The labor reform reverts business-friendly regulations adopted in 2012 by a previous conservative administration at the height of last decade’s sovereign debt crisis.

It limits most temporary contracts that are prevalent in the eurozone’s fourth-largest economy to a maximum of three months and brings back collective bargaining with unions as the main channel to negotiate contracts. It also adopts the furlough program used to avoid layoffs during the COVID-19 pandemic as a fixed tool for companies to turn to in future crises.

The reform has been sanctioned by workers’ unions and trade associations, a rare achievement for the government and a personal win for Labor Minister Yolanda Díaz, a former labor attorney who has become the rising star in United We Can, the coalition’s junior partner.

“This reform turns a page on the precariousness in Spain,” Díaz told reporters during a weekly news conference following the Cabinet meeting, referring to official data that shows that one out of four contracts in Spain is short-term, the highest rate in the EU.

The country’s unemployment rate, at 14.5% in October, is also one of Europe’s highest.

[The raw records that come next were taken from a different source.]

/-- R264. ACCSV: saves the held accumulator and releases its tag. -/
def execAccsv (b a : BitVec 6) (s : State) : Out := .next (accMove 2 b a s)
/-- R264. ACCSVK: saves the held accumulator and keeps it. -/
def execAccsvk (b a : BitVec 6) (s : State) : Out := .next (accMove 3 b a s)
/-- R264. ACCLD: loads an accumulator under a tag. -/
def execAccld (b a : BitVec 6) (s : State) : Out := .next (accMove 4 b a s)

/-! ## The scheduler -/

/-- The key of a tag in its context's tag space of a die (R263). -/
def TileCmd.tagKey (c : TileCmd) (tag : Nat) : Nat := c.die * 256 + tag

/-- Whether a request of the thread that came before is not served yet: the requests of one thread are served in order (R249). -/
def State.tileBehind (s : State) (c : TileCmd) : Bool :=
  s.tileCmds.any (fun x => decide (x.id < c.id) && x.tid == c.tid && x.epoch == c.epoch && x.accepted.isNone && !x.ended)

/-- The address of a task's index vector. -/
def State.idxAddr (s : State) (c : TileCmd) : Nat := match shortPtr (c.field 48 4) with | some v => s.engineAddr c.core v | none => 0

/-- Whether a command's operands lie in a bank of a pre-empted core: it goes on once the core is back (R386). -/
def State.tileAway (s : State) (c : TileCmd) : Bool :=
  let vas := (c.a.toList ++ c.b.toList ++ c.cT.toList ++ c.d.toList ++ c.r.toList).flatMap (fun t => [t.base.toNat, t.sbase.toNat, t.cbook.toNat])
  !s.saved.isEmpty && (s.idxAddr c :: c.addr :: vas).any (fun va =>
    match s.resolveIn c.part c.core va with | some (.core k _) => (s.spillAt k c.part (.taskDispatch c.id)).isSome | _ => false)

/-- A TTSET ends (R249): its entry of the table is written or made invalid, and its status is on the way to gd, which it reaches 16 cycles and the
descriptor's latency behind the scheduler's read, with 8 cycles for window 0xF1. -/
def State.ttsetEnd (s : State) (c : TileCmd) (status : Nat) (t : Option Tensor) : State :=
  match s.req c.id with
  | none => s
  | some r =>
    let entry := c.die * 256 + c.operand.toNat % 256
    let lat := if windowOf r.va.toNat = 0xF1 then 8 else match s.resolveIn c.part c.core c.addr with | some p => s.latency c.core p | none => 8
    let s1 := { s with tileCmds := s.tileCmds.filter (fun x => x.id != c.id) }.updCtx c.ctx
      (fun x => { x with tensors := match t with | some t => tset x.tensors entry t | none => terase x.tensors entry })
    (s1.updReq c.id (fun r => { r with state := .performed, val := BitVec.ofNat 1024 status })).after
      (c.dispatched.getD s.now + 16 + lat - s.now) (.fillLands c.id)
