/-- An access, or one of its words, that reaches its bank or home by the step `i`, behind the earlier packets of its stream (R282): at a pre-empted core
it is spilled (R377), else it is performed in its turn. -/
def State.serve (s0 : State) (id : Nat) (i : Instr) (free : Bool) : State :=
  let old := s0.itemOf i
  let s := s0.leaveBank i
  match s.req id with
  | none => s
  | some r =>
    if r.event (pieceOf i) ≠ i ∨ !r.op.accesses ∨ r.op = .ttset then s
    else
      match r.placeOf (pieceOf i) with
      | .core c _ =>
        if old.isNone && r.op.posts && c != coreOf r.tid && s.follows r c then s.again i
        else match s.spillAt c (s.thread r.tid).part i with
          | some v => s.spill v i
          | none => s.perform id (pieceOf i) old free
      | _ => s.perform id (pieceOf i) old free
/-- An access that waits for its cycle at its server. -/
def State.serveAt (s : State) (id : Nat) (i : Instr) : State := s.serve id i false

/-- R46. A bank serves an access. -/
def execBankAccess (id : AccessStep) (s : State) : Out := .next (s.serveAt id.id (.bankAccess id))
/-- R37. A home slice translates and serves an access. -/
def execHomeAccess (id : AccessStep) (s : State) : Out := .next (s.serveAt id.id (.homeAccess id))
/-- R137. An arrival reaches its barrier. -/
def execBarrierArrival (id : Nat) (s : State) : Out := .next (s.serveAt id (.barrierArrival id))

/-- The slice that holds, or comes to hold, the partials of a word (R37, R168). -/
def State.partialSlice (s : State) (core key va : Nat) : Nat :=
  match s.slices.find? (fun e => e.2.partials.any (fun p => p.key == key)) with
  | some e => e.1
  | none => match s.walk va with | .ok (pg, _) => homeOf pg va | .error _ => faultSlice (dieOf core) va

/-- The partials of a partial line. -/
def Line.partials (l : Line) : List Partial :=
  (List.range 32).filterMap (fun i =>
    if l.words.getLsbD i then
      some { key := l.key + 4 * i, launchSeq := l.launchSeq, lci := l.lci, aop := l.aop,
             value := BitVec.ofNat 64 (bits l.data.toNat (32 * i + 8 * foldSize l.aop - 1) (32 * i)), va := l.line * 128 + 4 * i }
    else none)

/-- The partial lines of a core that meet a condition, sent to their homes and combined into the partials held there (R168). -/
def State.evictPartials (s : State) (core : Nat) (p : Line → Bool) : State :=
  let mine : Line → Bool := fun l => l.kind == .partialSum && p l
  let parts := ((s.core core).lines.filter mine).flatMap Line.partials
  let s1 := if parts.isEmpty then s else s.updCore core (fun c => { c with lines := c.lines.filter (fun l => !mine l) })
  parts.foldl (fun s p => s.updSlice (s.partialSlice core p.key p.va) (fun x => { x with partials := addPartial x.partials p })) s1
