/-! ## Error log -/

/-- R415. A write of ELTAIL consumes records and clears the pending interrupt; one that would lower it or pass ELHEAD is ignored. -/
def execEltailWrite (die : Nat) (value : Word) (s : State) : Out := .next (
  s.updDie die (fun d =>
    if value.toNat < d.elTail.toNat ∨ d.elHead.toNat < value.toNat then d else { d with elTail := value, elIrq := false }))

/-! ## Management registers -/

/-- The ring of a fault control page at an offset (R362). -/
def Die.ringAt (d : Die) (k : Nat) : Ring := match k with | 0 => d.fq | 1 => d.nq | 2 => d.hr | _ => d.eq
def Die.setRing (d : Die) (k : Nat) (r : Ring) : Die :=
  match k with | 0 => { d with fq := r } | 1 => { d with nq := r } | 2 => { d with hr := r } | _ => { d with eq := r }

/-- A ring base: a physical address, 4 KiB aligned, with its place in bits 49:48 (R362). -/
def ringBaseOk (v : Nat) : Bool := v % 4096 == 0 && decide (v < 2 ^ 50) && decide (v / 2 ^ 48 ≠ 3)

/-- A write to the fault control page (R362): unlisted offsets and values out of range are ignored. -/
def Die.faultPage (d : Die) (offset : Nat) (v : Word) : Die :=
  let base := fun (k : Nat) => if ringBaseOk v.toNat then d.setRing k { d.ringAt k with base := v } else d
  let size := fun (k : Nat) => if 6 ≤ v.toNat ∧ v.toNat ≤ 16 then d.setRing k { d.ringAt k with size := v.toNat } else d
  match offset with
  | 0x000 => base 0 | 0x008 => size 0
  | 0x040 => base 1 | 0x048 => size 1
  | 0x080 => base 2 | 0x088 => size 2
  | 0x100 => base 3 | 0x108 => size 3
  | 0x098 => { d with hr := { d.hr with tail := v } }
  | 0x070 => if 4 ≤ v.toNat % 32 ∧ v.toNat % 32 ≤ 16 then { d with mctl := v &&& 0x11F } else d
  | 0x0A0 => if 8 ≤ v.toNat % 32 ∧ v.toNat % 32 ≤ 20 then { d with hctl := v &&& 0x11F } else d
  | 0x0A8 => { d with hdrop := v }
  | _ => d

/-- A write to the pre-emption control page that asks for nothing (R375). -/
def Die.preemptPage (d : Die) (offset : Nat) (v : Word) : Die :=
  match offset with
  | 0x000 => { d with peImg := v &&& 0x3FFFFFFFFF000 ||| (v &&& 0x3000000000000) }
  | 0x008 => { d with peSpill := v &&& 0x3FFFFFFFFF01F }
  | 0x040 => { d with rmSel := v &&& 0xF3F }
  | _ => d

/-- A partition as its entry begins (R334): no bank, link or frame is granted. -/
def newPart (x : Nat) : Part :=
  { col0 := shapeCol x, row0 := shapeRow x, w := shapeW x, h := shapeH x, ctx := 0, banks := [], links := [], root := 0, notify := 0, remap := [],
    queues := [], lastQueue := [], setdet := none, resize := none, destroying := [], aborts := [], finishing := [] }

/-- Whether a rectangle may be a new partition (R334): inside the module, over no other. -/
def State.rectOk (s : State) (n x : Nat) : Bool :=
  decide (n < 64) && decide (shapeCol x + shapeW x ≤ 128) && decide (shapeRow x + shapeH x ≤ 16) && (tfind s.parts n).isNone &&
    (shapeCores x).all (fun c => !s.parts.any (fun q => q.2.has c))

/-- The dies at the two ends of a link (R293): a link may be owned by a partition with cores on both. -/
def linkEnds (l : Nat) : Nat × Nat := if l % 2 = 0 then (l / 2, l / 2 + 1) else (l / 2, l / 2 + 16)

/-- R362. A write of a management or control register that starts nothing (the layouts of entries that the manual does not lay out are log
21). No rule names the event that creates a context: a context's number keeps its tensor entries and what else it holds when its partition is deleted and
another is given the number (DESIGN CHOICE, log 21; R246). A write of another size than the register's is ignored (R375, R415). -/
def execManagementWrite (reg : MgmtReg) (value : Word) (s : State) : Out := .next (
  let v := value.toNat
  match reg with
  | .faultPage d o => s.updDie d (fun x => x.faultPage o value)
  | .preemptPage d o => s.updDie d (fun x => x.preemptPage o value)
  | .narrow .. => s
  | .eldrop d => s.updDie d (fun x => { x with elDrop := value })
  | .firmware d o =>
    if o % 8 = 0 ∧ o + 8 ≤ 2 ^ 20 then s.updDie d (fun x => { x with firmware := pokeMem x.firmware o (natToBytes 8 v) }) else s
  | .root i => if i < 240 then { s with root := tput 0 s.root i value } else s
  | .window i => if i < 64 then { s with windows := tput 0 s.windows i (value &&& 0xFFFFFFFFFFFFC000) } else s
  | .modnum => if v < 32 then { s with modnum := v } else s
  | .hapsel i => if i < 4 then { s with hapsel := tput 0 s.hapsel i (value.setWidth 8) } else s
  | .ftports => { s with ftports := value }
  | .ptpport => { s with ptpport := value }
  | .tenant u => { s with tenants := tput 0 s.tenants u value }
  | .frame u e => if e < 16 ∧ v ≤ 64 then { s with frames := tput 0 s.frames (u * 16 + e) v } else s
  | .partRect n => if s.rectOk n v then { s with parts := tset s.parts n (newPart v) } else s
  | .partCtx n => if v < 256 then s.updPart n (fun p => { p with ctx := v }) else s
  | .partBanks n d => s.updPart n (fun p => if p.onDie d then { p with banks := tput 0 p.banks d (value.setWidth 16) } else p)
  | .partQueue0 n =>
    let k := v % 32
    let base := bits v 55 6 * 64
    if 4 ≤ k ∧ k ≤ 16 ∧ 64 ≤ base ∧ isGlobal (base + 64 * 2 ^ k - 1) then
      s.updPart n (fun p => { p with queues := tset p.queues 0 (newQueue (BitVec.ofNat 64 base) k (bits v 57 56)) })
    else s
  | .partLink n l =>
    s.updPart n (fun p =>
      let rest := p.links.filter (fun k => k != l)
      if v % 2 = 1 ∧ p.onDie (linkEnds l).1 ∧ p.onDie (linkEnds l).2 then { p with links := rest ++ [l] } else { p with links := rest })
  | .partRoot n => s.updPart n (fun p => { p with root := value &&& 0x3FFFFFFFFFFF8 })
  | .partNotify n => s.updPart n (fun p => { p with notify := value &&& 0x3FFFFFFFFF000 })
  | .partDelete n => if s.launches.any (fun e => e.2.part == n) then s else { s with parts := terase s.parts n }
  | .msgSpill c => { s with msgSpillBase := tput 0 s.msgSpillBase c value }
  | .ethRing port kind =>
    let k := v % 16
    if port < 4 ∧ kind < 2 ∧ 6 ≤ k ∧ k ≤ 14 then
      { s with eths := tset s.eths (port * 2 + kind) { base := BitVec.ofNat 64 (bits v 55 4 * 16), n := k, next := 0 } }.after 1 (.ethernetTransmit port)
    else s)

“I dare to say that there are young people and women who have not known a decent contract in their lifetime,” the minister added. “Now we are going to give them the opportunity to break with the trap of precarious lives.”

The new rules take effect Wednesday, although the government will need to find support once again from smaller parties to ratify the changes in a parliamentary vote early next year.

Sánchez’s minority coalition controls 155 of the 350 seats in the Congress of Deputies and has needed the votes of Catalan and Basque nationalist parties, among others, to pass legislation.